Single by Lil Johnson
- B-side: "Anybody Want to Buy My Cabbage?"
- Released: August 1935
- Recorded: July 16, 1935
- Genre: Dirty blues, hokum
- Length: 3:01
- Label: Champion
- Songwriter: Lil Johnson

= Get 'Em from the Peanut Man (Hot Nuts) =

"Get 'Em from the Peanut Man (Hot Nuts)" is a dirty blues and hokum song, written and initially recorded by Lil Johnson. The 10-inch shellac disc 78 rpm single was released by Champion Records in August 1935.

==History==
Both "Get 'Em from the Peanut Man (Hot Nuts)" and "Anybody Want to Buy My Cabbage?" (the single's B-side), were recorded by Johnson (vocals) and possibly Frank "Springback" James (piano accompaniment) on July 16, 1935. The tracks were waxed in Chicago, Illinois. Johnson was identified as the songwriter of "Get 'Em from the Peanut Man (Hot Nuts)", both on the record label and in public records.
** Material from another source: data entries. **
-- ==== Sys2Proof/Machine/Memory.lean ====
section
/-! DEFINITION. The address space `BANK`: 12 words of 16 bits (20_memory.md R60 to R62), held as a list of (address, byte)
pairs in one canonical form. Word `b` is the bytes at `2*b` (bits 7:0) and `2*b + 1` (bits 15:8); no operation reads or
writes part of a word, so that order is not observable (R65, entry 8 of the log). An unlisted byte reads 0, which is
`BANK0` under REF (00_scope.md R8). An index is a `Fin 12`: an access outside the space cannot be written down (R63). -/

namespace Sys2Proof.Machine

/-- The bank memory's cells, addresses strictly rising, no cell holding 0. -/
abbrev Memory := List Host.Cell

/-- How many bytes the address space has: 12 words of 16 bits. -/
def Memory.size : Nat := 24

/-- One byte; an unlisted address reads 0. -/
def Memory.readByte : Memory → Nat → BitVec 8
  | [], _ => 0#8
  | (b, v) :: m, a => if a = b then v else Memory.readByte m a

/-- A cell in front of a list, unless it holds what an unlisted address reads. -/
def Memory.cons (a : Nat) (v : BitVec 8) (m : Memory) : Memory := if v = 0#8 then m else (a, v) :: m

/-- Writes one byte and keeps the canonical form. -/
def Memory.writeByte : Memory → Nat → BitVec 8 → Memory
  | [], a, v => Memory.cons a v []
  | (b, w) :: m, a, v =>
    if a < b then Memory.cons a v ((b, w) :: m)
    else if a = b then Memory.cons a v m
    else (b, w) :: Memory.writeByte m a v

/-- Every listed address is at least `lo`, the addresses rise strictly from there, and no cell holds 0. -/
def Memory.sortedFrom : Nat → Memory → Bool
  | _, [] => true
  | lo, (a, v) :: m => decide (lo ≤ a) && decide (a < Memory.size) && decide (v ≠ 0#8) && Memory.sortedFrom (a + 1) m

/-- The canonical form: addresses inside the space and strictly rising, no cell equal to what an unlisted address reads. -/
def Memory.wf (m : Memory) : Bool := Memory.sortedFrom 0 m

/-- `BankRead(b)` (20_memory.md R61). -/
def Memory.bankRead (m : Memory) (b : Fin 12) : BitVec 16 :=
  Memory.readByte m (2 * b.val + 1) ++ Memory.readByte m (2 * b.val)

/-- `BankWrite(b, v)` (20_memory.md R62). -/
def Memory.bankWrite (m : Memory) (b : Fin 12) (v : BitVec 16) : Memory :=
  Memory.writeByte (Memory.writeByte m (2 * b.val) (v.extractLsb' 0 8)) (2 * b.val + 1) (v.extractLsb' 8 8)

/-- Writes the first `n` banks of `BANK0` into an empty memory. -/
def Memory.loadBanks (bank0 : Vector (BitVec 16) 12) : Nat → Memory
  | 0 => []
  | n + 1 => if h : n < 12 then Memory.bankWrite (Memory.loadBanks bank0 n) ⟨n, h⟩ (bank0.getD n 0)
             else Memory.loadBanks bank0 n

/-- The bank memory holding the persistent contents `BANK0` (20_memory.md R62, 10_state.md R49). -/
def Memory.ofBank0 (bank0 : Vector (BitVec 16) 12) : Memory := Memory.loadBanks bank0 12

end Sys2Proof.Machine
end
A similar claim on the record label regarding authorship was made for "Anybody Want to Buy My Cabbage?"; however this was not the case. A song titled "Anybody Here Want to Try My Cabbage" had been recorded by Maggie Jones on December 10, 1924. This was released as a single on March 30, 1925. That song was correctly credited to the joint authorship of Andy Razaf, Edgar Dowell and Fats Waller. Maggie Jones recording used the backing accompaniment of Louis Armstrong and Fletcher Henderson. An instrumental version of "Anybody Here Want to Try My Cabbage" was issued by George McClennon's Jazz Devils in 1925. The lyrical and musical content of Jones's and Johnson's songs are very similar.

In November 2022, a copy of Johnson's original single was worth around $53 (£45).

==Re-recordings==
Johnson re-recorded "Get 'Em from the Peanut Man (Hot Nuts)" on March 4, 1936, this time accompanied by Black Bob on piano. It was released on Okeh Records with "Press My Button (Ring My Bell)" on the B-side.

Johnson re-recorded the song again, which was issued with the amended title "Get 'Em from the Peanut Man (The New Hot Nuts)" on Vocalion Records (catalog reference 03241) in 1936, with "Sam the Hot Dog Man" on the B-side.

==Compilation recordings==
- Lil Johnson Vols 1–3, Document Records (1995).
Numerous other compilation albums include either, or both, of the tracks. These include Press My Button (2015), Lil Johnson Vol.1 1929-1936 (1995), and Scuffling Woman Blues (2021).